American Pension Fund Fiasco Presentation Transcript

  • 1. Presented By: Dilip Alavane 2009 E02 Dhiraj Surana 2009E12 Manish Bharti 2009E14
  • 2. American Pension Fund Background
    • Resides on 2 major pillars;
    • Public system: Mandatory contributions from workers are transferred to retirees
    • Private system: Voluntary contributions are accumulated
      • Defined Benefit : defined monthly benefit to retirees
      • Defined Contribution: defined contribution from the employer but not the benefit
  • 3. Rise of PBGC
    • Defined Benefit Pension Plan : To protect the benefits for workers whose employers sponsors the pension plans.
    • The company Piccadly Cafeterias was being dissolved in bankruptcy and its plan covered 6800 employees and retirees
    • Studebaker terminated its employee pension plan.
    • First casualty , when company faced economic crisis
    • Increased outflow from pension funds due to increased longevity and decreasing fertility .
  • 4. The Perils of Retirement
  • 5. Failure of PBGC
    • Falling stock market and lower discount rate
    • Increasing number of retirees
    • Demography
      • Airlines and Steel companies have hit the PBGC particularly hard .
      • Demography: pensioners more than the workers & unfavorable workers to retirees
    • Foreign Competition
    • Accounting rules
      • Income of pension funds as part of their profits.
    • At the end of 2003 PBGC had a deficit of $11.2 bn , the agency paid $2.5 bn and collected only $ 973 mn as premiums.
    • Fund for the pension was decided upon the discount rate & Companies lacked to fund their pension schemes adequately.
  • 6. Rectification of Failure
    • The above failures can be rectified by
    • 1. Used higher interest rate to discount future liabilities which resulted firms to contribute less to their plan and pay less.
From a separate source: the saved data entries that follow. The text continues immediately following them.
/-! ### Meanings -/

/-- SWEEP_BOUNDARY: the sweep timer expires (R86). -/
def execSweepBoundary (s : State) : Host.Outcome State Fault Refusal :=
  match s.bus.timer with
  | none => .next s
  | some timer =>
    if decide (timer.length ≤ elapsed s.showClock timer.start) && !s.inFullReset then
      .next (s.boundary (s.bus.sweepNumber + 1) (later timer.start timer.length) false)
    else .next s

/-- CONTROLLER_BOUNDARY (R96). -/
def execControllerBoundary (s : State) : Host.Outcome State Fault Refusal := .next s.controllerNext

/-- FORCED_COMMIT (R98): the boundary at which the grace has run out. -/
def execForcedCommit (s : State) : Host.Outcome State Fault Refusal := .next (s.controllerIf .forced)

/-- QUIET_ENTRY (R116): the boundary at which the quiet counter reaches QUIET_DELAY. -/
def execQuietEntry (s : State) : Host.Outcome State Fault Refusal := .next (s.controllerIf .quietEntry)

/-- REFRESH_MARK (R116): the 16th boundary since the last mark of a QUIET link. -/
def execRefreshMark (s : State) : Host.Outcome State Fault Refusal := .next (s.controllerIf .refresh)

/-- WAKE_DONE (R117): the second boundary after the wake mark. -/
def execWakeDone (s : State) : Host.Outcome State Fault Refusal := .next (s.controllerIf .wakeDone)

end Sys2Proof.Machine
end

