-- ==== Sys2Proof/Machine/Step.lean ====
section
/-!
DEFINITION. The step: the command at the front of the queue is taken, or, with none waiting, the show clock
moves on by one µs (log 1).
-/

namespace Sys2Proof.Machine

/-- One step. -/
def step (s : State) : Host.Outcome State Fault Refusal :=
  match s.pending with
  | i :: rest => exec i { s with pending := rest }
  | [] => .next s.tick

/-- The state with the command that a word spells put at the front of its queue; the table gives the rows no
bits, so no word spells one. -/
def State.withFetchWord (s : State) (nbits w : Nat) : State :=
  match Sys2Proof.decodeTableWord nbits w with
  | some i => { s with pending := i :: s.pending }
  | none => s

end Sys2Proof.Machine
end

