/-- R55: JUMP's checks in order; a taken one points at the cue, then syncs to its stored anchor unless the tracker is
STOPPED, then fires or waits. That a JUMP with a sync is taken with the tracker STOPPED and leaves the sync out is log
50 (DESIGN CHOICE); R17's own answer to a sync then is a refusal. The position it synced to goes into the reply with OK
as with ADJUSTED (log 57). -/
def Obligations.JumpPointsSyncsAndFires : Prop :=
  ∀ (s : State) (n : Nat) (sync fire : Bool) (body : List Byte) (rest : List Record),
    Waiting s kJump body rest →
    let went := s.withRequests rest
    let refused := fun code => .next (went.withReply kJump code .empty)
    (s.sched.mode = .idle → exec (.jump n sync fire) s = refused .refusedState)
    ∧ (s.sched.mode ≠ .idle → n < 1 ∨ 65000 < n → exec (.jump n sync fire) s = refused .badArgument)
    ∧ (s.sched.mode ≠ .idle → 1 ≤ n → n ≤ 65000 →
      (s.cue? n = none → exec (.jump n sync fire) s = refused .notFound)
      ∧ ∀ c, s.cue? n = some c →
        (sync = true → c.anchorGrains = none → exec (.jump n sync fire) s = refused .badArgument)
        ∧ ((sync = true → c.anchorGrains ≠ none) →
          (fire = true → s.sched.pendingGo ≠ none → Flying s → exec (.jump n sync fire) s = refused .busy)
          ∧ (¬ (fire = true ∧ s.sched.pendingGo ≠ none ∧ Flying s) →
            let ppb := s.tracker.pendingPpb.getD s.tracker.ppb
            let target := if sync ∧ s.tracker.mode ≠ .stopped then c.anchorGrains else none
            let brought := target.map (fun g => g / (192 / ppb) * (192 / ppb))
            let pointed : State := { went with
              sched := { s.sched with next := .cue n, follow := s.followFor (.cue n) }
              tracker := match brought with
                | none => s.tracker
                | some g =>
                  let set : Tracker := { s.tracker with
                    confirmed := g, ppb := ppb, pendingPpb := none, pulseCounter := 0 }
                  if s.tracker.mode = .free then set
                  else { set with mode := .following, tc := s.showClock, lossOpen := false } }
            let code : Status := if brought = target then .ok else .adjusted
            (fire = false → exec (.jump n sync fire) s =
              .next (pointed.withReply kJump code (.jumped .pointed brought)))
            ∧ (fire = true → Flying s → exec (.jump n sync fire) s =
              .next (({ pointed with sched := { pointed.sched with pendingGo := some .jump } }).withReply kJump
                code (.jumped .pending brought)))
            ∧ (fire = true → ¬ Flying s → exec (.jump n sync fire) s =
              .next ((pointed.fire c .jump (s.following c.record.number)).withReply kJump code
                (.jumped .fired brought))))))

/-- R56: BACK's refusals in order; a taken one fires the entry before the newest, points at the newest, and makes the
scheduler HELD. The history stays until the commit. A GO_LAPSED names the sweep timer's boundary (log 62). -/
def Obligations.BackFiresTheEntryBefore : Prop :=
  ∀ (s : State) (rest : List Record), Waiting s kBack [] rest →
    let went := s.withRequests rest
    let refused := fun code => .next (went.withReply kBack code .empty)
    (s.sched.mode = .idle → exec .back s = refused .refusedState)
    ∧ (s.sched.mode ≠ .idle → s.sched.history.length < 2 → exec .back s = refused .notFound)
    ∧ (s.sched.mode ≠ .idle → ∀ older x y, s.sched.history = older ++ [y, x] →
      (Flying s → exec .back s = refused .busy)
      ∧ (¬ Flying s → ∀ c, s.cue? y = some c →
        let fired := went.fire c .back (.cue x)
        let back : State := { fired with
          sched := { fired.sched with mode := .held, follow := s.followFor (.cue x), pendingGo := none } }
        exec .back s = .next (
          (if s.sched.pendingGo = none then back
            else back.post (.goLapsed .back s.bus.sweepNumber)).withReply kBack .ok .empty)))

/-- R46 with R41, R44 and R45: at a boundary it takes the scheduler raises its counts, then fires a pending GO, or makes
the walk (WalkFiresTheChosenCue), or does nothing more. The GO_LAPSED of a pending GO at end of list names the sweep
timer's boundary (log 62). A commit report on its way counts as a change in flight (log 9). -/
def Obligations.SchedulerBoundaryInOrder : Prop :=
  ∀ (s : State) (b : Boundary) (due : List Boundary),
    s.bus.schedulerDue = b :: due → s.resetUnit.period = none →
    let timer := fun (t : FollowTimer) =>
      if s.sched.noRise ∧ t.fresh then { t with fresh := false }
      else ({ count := min (t.count + 1) 3000, fresh := false } : FollowTimer)
    let raised : State := { s with
      bus := { s.bus with schedulerDue := due }
      sched := { s.sched with
        dwell := if s.sched.noRise then s.sched.dwell else min (s.sched.dwell + 1) 1000
        noRise := false
        follow := s.sched.follow.map timer } }
    (Flying s ∨ s.sched.mode = .idle ∨ (s.sched.mode = .held ∧ s.sched.pendingGo = none) →
      exec .schedulerBoundary s = .next raised)
    ∧ (¬ Flying s → s.sched.mode ≠ .idle → ∀ g, s.sched.pendingGo = some g →
      let emptied : State := { raised with sched := { raised.sched with pendingGo := none } }
      exec .schedulerBoundary s = .next (match s.nextCue? with
        | some c => emptied.fire c (match g with | .go => .go | .jump => .jump) (s.following c.record.number)
        | none => emptied.post (.goLapsed .endOfList s.bus.sweepNumber)))
    ∧ (¬ Flying s → s.sched.mode = .running → s.sched.pendingGo = none →
      exec .schedulerBoundary s = .next (raised.evaluate b))

/-- R47, R48 and R44: when a cue is ready at a boundary; `first` says it is the first walked, `used` holds the slots
whose latch has readied an earlier cue. The tracker is read at the boundary's time, or at that of a pulse taken since
(log 3); a FOLLOW delay is counted in sweeps of SWEEP_PERIOD as it stands (log 37). The link counts as quiet by this
part's link while it drives, else by the mirror's. The walk goes through the cues from the pointer's on, through none at
end of list. Each cue of the ready set is ready where it stands; the walk goes on from it to the next cue and ends at
the first that is not ready or at the end of the list. So no cue of the set is MANUAL, a FOLLOW cue stands first, and no
two STAGE cues are readied by one latch. -/
def Obligations.ReadinessOfEachKind : Prop :=
  (∀ (s : State) (b : Boundary) (first : Bool) (used : List (Fin 4)) (c : Cue),
    let period := b.periodMs * 1000
    let lead := (match c.record.leadMs with | some ms => ms | none => s.params.defaultLead) * 1000 + period
      + s.params.tileLatency * 1000 + (if s.linkQuiet then 2 * period else 0)
    let grains := min (lead * 192 / s.tracker.period) 768
    (c.record.kind = .manual → s.readyAt b first used c = false)
    ∧ (c.record.kind = .timed →
      (s.readyAt b first used c = true ↔
        (s.tracker.mode = .following ∨ s.tracker.mode = .waiting)
        ∧ ∃ p anchor, s.positionAt (s.readingTime b) = some p ∧ c.anchorGrains = some anchor
          ∧ anchor ≤ p + grains))
    ∧ (c.record.kind = .follow →
      (s.readyAt b first used c = true ↔
        first = true ∧ ∃ timer delay, s.sched.follow = some timer ∧ c.record.delayMs = some delay
          ∧ (delay + s.params.sweepPeriod - 1) / s.params.sweepPeriod ≤ timer.count))
    ∧ (c.record.kind = .stage →
      (s.readyAt b first used c = true ↔
        ∃ i : Fin 4, c.record.slot = some i.val ∧ (s.listener.slots.get i).latch = true ∧ i ∉ used)))
  ∧ (∀ s : State, s.linkQuiet = true ↔
      ((s.own.state = .driving ∨ s.own.state = .releasing) ∧ (s.bus.link = .quiet ∨ s.bus.link = .waking))
      ∨ ((s.own.state = .shadow ∨ s.own.state = .granted) ∧ (s.mirror.link = .quiet ∨ s.mirror.link = .waking)))
  ∧ (∀ s : State, s.fromPointer = match s.sched.next with
      | .cue n => s.cues.filter (fun c => decide (n ≤ c.record.number))
      | .endOfList => []
      | .absent => [])
  ∧ ∀ (s : State) (b : Boundary),
    s.readySet b <+: s.fromPointer
    ∧ (∀ (before after : List Cue) (c : Cue) (used : List (Fin 4)),
        (∀ i, i ∈ used ↔ ∃ d ∈ before, d.record.kind = .stage ∧ d.record.slot = some i.val) →
        (s.readySet b = before ++ c :: after → s.readyAt b (decide (before = [])) used c = true)
        ∧ (s.readySet b = before → s.fromPointer = before ++ c :: after →
          s.readyAt b (decide (before = [])) used c = false))
    ∧ (∀ c ∈ s.readySet b, c.record.kind ≠ .manual)
    ∧ (∀ c ∈ (s.readySet b).tail, c.record.kind ≠ .follow)
    ∧ (s.readySet b).Pairwise (fun c d => c.record.kind = .stage → d.record.kind = .stage →
        c.record.slot ≠ d.record.slot)

/-- R49: the choice. -/
def Obligations.ChoiceOfTheReadySet : Prop :=
  ∀ (ready : List Cue) (last : Cue),
    choose [] = none
    ∧ ((∀ c ∈ ready, c.record.essential = false) → choose (ready ++ [last]) = some last)
    ∧ (∀ (before after : List Cue) (c : Cue), ready = before ++ c :: after → c.record.essential = true →
        (∀ d ∈ before, d.record.essential = false) → choose (ready ++ [last]) = some c)

/-- R42 and R49 to R51: what an evaluation does with its chosen cue. The ready cues before it are skipped in order, each
with its notice and its latch, and it fires with the trigger of its kind, if the live cue's dwell has run or it is cut;
else nothing. The dwell has run when no cue is live, or when the dwell count has reached the live cue's dwell_ms, else
DEFAULT_DWELL, in sweeps of the period that begins at the boundary, rounded up. The position a CUE_SKIPPED carries is
read at the boundary's time, or at that of a pulse taken since (log 3). -/
def Obligations.WalkFiresTheChosenCue : Prop :=
  ∀ (s : State) (b : Boundary),
    (s.readySet b = [] → s.evaluate b = s)
    ∧ (∀ c, choose (s.readySet b) = some c →
      (s.dwellRun b = false → c.record.cut = false → s.evaluate b = s)
      ∧ (s.dwellRun b = true ∨ c.record.cut = true → ∀ (before after : List Cue) (trigger : Trigger),
          s.readySet b = before ++ c :: after →
          (∀ d ∈ before, d.record.number < c.record.number) →
          (c.record.kind = .timed ∧ trigger = .timed) ∨ (c.record.kind = .follow ∧ trigger = .follow)
            ∨ (c.record.kind = .stage ∧ trigger = .stage) →
          let skipped := before.foldl (fun t d =>
            (t.consumeLatch d.record).post (.cueSkipped d.record.number .overtaken c.record.number b.number
              (s.fullPositionAt (s.readingTime b)))) s
          s.evaluate b = skipped.fire c trigger (s.following c.record.number)))
    ∧ (s.sched.live.cue = none → s.dwellRun b = true)
    ∧ (∀ n, s.sched.live.cue = some n →
      let ms := ((s.cue? n).bind (fun c => c.record.dwellMs)).getD s.params.defaultDwell
      (s.dwellRun b = true ↔ (ms + b.periodMs - 1) / b.periodMs ≤ s.sched.dwell))

/-- R42: a firing from the walk never replaces the live cue before its dwell has run, unless the new cue is cut: the
change in flight, the pointer and the latches then stay. -/
def Obligations.DwellProtectsTheLiveCue : Prop :=
  ∀ (s t : State) (b : Boundary) (due : List Boundary) (live : Cue),
    s.bus.schedulerDue = b :: due → s.sched.pendingGo = none →
    s.sched.live.cue = some live.record.number → s.cue? live.record.number = some live →
    let ms := live.record.dwellMs.getD s.params.defaultDwell
    let count := if s.sched.noRise then s.sched.dwell else min (s.sched.dwell + 1) 1000
    count < (ms + b.periodMs - 1) / b.periodMs →
    (∀ c ∈ s.cues, c.record.cut = false) →
    exec .schedulerBoundary s = .next t →
    t.change = s.change ∧ t.sched.next = s.sched.next ∧ t.listener = s.listener ∧ t.port = s.port

/-- R58 with R43: the scheduler takes a commit report. -/
def Obligations.CommitReportMakesTheCueLive : Prop :=
  ∀ (s : State) (r : CommitReport) (later : List CommitReport), s.reports = r :: later →
    let before := s.bus.schedulerDue.any (fun b => b.number == r.sweep)
    let pushed := (if s.sched.history.length < 8 then s.sched.history else s.sched.history.tail) ++ [r.cue]
    exec .commitReport s = .next (({ s with
      reports := later
      sched := { s.sched with
        live := { cue := some r.cue, sweep := r.sweep, trigger := some r.trigger }
        dwell := 0
        noRise := before
        history := if r.trigger = Trigger.back then s.sched.history.dropLast else pushed
        follow :=
          if s.sched.mode ≠ SchedMode.idle ∧ s.namesFollow s.sched.next = true ∧ s.sched.follow = none then
            some { count := 0, fresh := before }
          else s.sched.follow } }).post (.cueLive r))
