theorem State.commitMark_same (s : State) (b : Boundary) (fl : MarkFlags) (c : Change) :
    Same [.screens, .change, .own, .bus, .reports] s (s.commitMark b fl c) :=
  Same.andThen (s.commitChange_same b c true)
    (Same.andThen (changed := [.screens, .change, .bus]) (State.putMark_same _ b fl _) (State.afterCommit_same _ c))

theorem State.commitNotional_same (s : State) (b : Boundary) :
    Same [.screens, .change, .own, .bus, .reports] s (s.commitNotional b) := by
  unfold State.commitNotional
  split
  · exact Same.andThen (State.commitChange_same _ _ _ _) (State.afterCommit_same _ _)
  · exact Same.refl _ _

theorem State.forceOut_same (s : State) (b : Boundary) (c : Change) : Same [.bus, .port] s (s.forceOut b c) := by
  refine Same.andThen (a := [.bus]) ?_ (State.postAll_same _ _)
  constructor <;> intro h <;> first | rfl | simp at h

theorem State.testedMark_same (s : State) (b : Boundary) (fl : MarkFlags) (rises : Bool) :
    Same [.screens, .change, .own, .bus, .reports, .port] s (s.testedMark b fl rises) := by
  unfold State.testedMark
  split
  · exact (s.plainMark_same b fl).mono (by decide)
  · split
    · exact (s.commitMark_same b fl _).mono (by decide)
    · split
      · simp only
        split
        · exact Same.andThen (s.forceOut_same b _) (State.commitMark_same _ b fl _)
        · refine Same.andThen (a := [.change]) ?_ (State.plainMark_same _ b fl)
          constructor <;> intro h <;> first | rfl | simp at h
      · exact (s.plainMark_same b fl).mono (by decide)

theorem State.markUncounted_same (s : State) (b : Boundary) (fl : MarkFlags) (t : Bool) :
    Same [.screens, .change, .own, .bus, .reports, .port] s (s.markUncounted b fl t) := by
  unfold State.markUncounted
  split
  · split
    · exact (s.plainMark_same b fl).mono (by decide)
    · exact s.testedMark_same b fl false
  · exact (s.plainMark_same b fl).mono (by decide)

theorem State.setLink_same (s : State) (l : LinkState) (n : SweepNo) (c : LinkCause) :
    Same [.bus, .port] s (s.setLink l n c) := by
  unfold State.setLink
  split
  · exact Same.refl _ _
  · refine Same.andThen (a := [.bus]) ?_ (State.post_same _ _)
    constructor <;> intro h <;> first | rfl | simp at h

theorem State.stopDriving_same (s : State) (b : Boundary) :
    Same [.screens, .change, .own, .bus, .reports, .port] s (s.stopDriving b) := by
  refine Same.andThen (s.commitNotional_same b) (b := [.own, .bus, .port]) ?_
  refine Same.andThen (a := [.own, .bus]) ?_ (State.post_same _ _)
  constructor <;> intro h <;> first | rfl | simp at h

theorem State.markFor_same (s : State) (b : Boundary) (m : MarkCase) :
    Same [.screens, .change, .own, .bus, .reports, .port, .survey] s (s.markFor b m) := by
  cases m <;> simp only [State.markFor]
  · exact Same.refl _ _
  · exact (s.commitNotional_same b).mono (by decide)
  · exact (s.stopDriving_same b).mono (by decide)
  · refine Same.andThen (a := [.bus]) ?_ (State.testedMark_same _ b _ true)
    constructor <;> intro h <;> first | rfl | simp at h
  · refine Same.andThen (a := [.bus]) ?_ (State.testedMark_same _ b _ true)
    constructor <;> intro h <;> first | rfl | simp at h
  · refine Same.andThen (a := [.bus]) ?_ (Same.andThen (changed := [.change, .bus, .port, .survey])
      (State.setLink_same _ _ _ _) (Same.andThen (changed := [.change, .bus, .port, .survey])
        (State.abortSurvey_same _ _) (State.plainMark_same _ b _)))
    constructor <;> intro h <;> first | rfl | simp at h
  · constructor <;> intro h <;> first | rfl | simp at h
  · exact (s.plainMark_same b _).mono (by decide)
  · exact (s.markUncounted_same b _ _).mono (by decide)
  · refine Same.andThen (a := [.bus]) ?_ (Same.andThen (changed := [.change, .bus, .port])
      (State.setLink_same _ _ _ _) (State.plainMark_same _ b _))
    constructor <;> intro h <;> first | rfl | simp at h
  · refine Same.andThen (a := [.bus]) ?_ (State.markUncounted_same _ b _ _)
    constructor <;> intro h <;> first | rfl | simp at h
  · exact Same.andThen (s.setLink_same _ _ _) (State.markUncounted_same _ b _ _)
Instead the discount rate should be based on Government Bonds.
    • 2. PBGC – premium should not be based on company’s credit rating.
    • 3. Premium should be an entirely independent entity than the company’s investments
  • 7. 401(K)
    • Defined Contribution (DC) plan that allowed the employee to make pre-tax contributions to the plan; which was later invested into one or more funds provided in the plan.
  • 8. Failure of 401(K)
    • 70% to 80% funds of 401(K) pension plan was invested in the stock market .
    • The decline in the first quarter of 2001 in stock market evaporated all of the gains
  • 9. Companies conquering the pension crisis
    • 1. Pouring in more than legal minimum in late 2003 to wipe out the deficits.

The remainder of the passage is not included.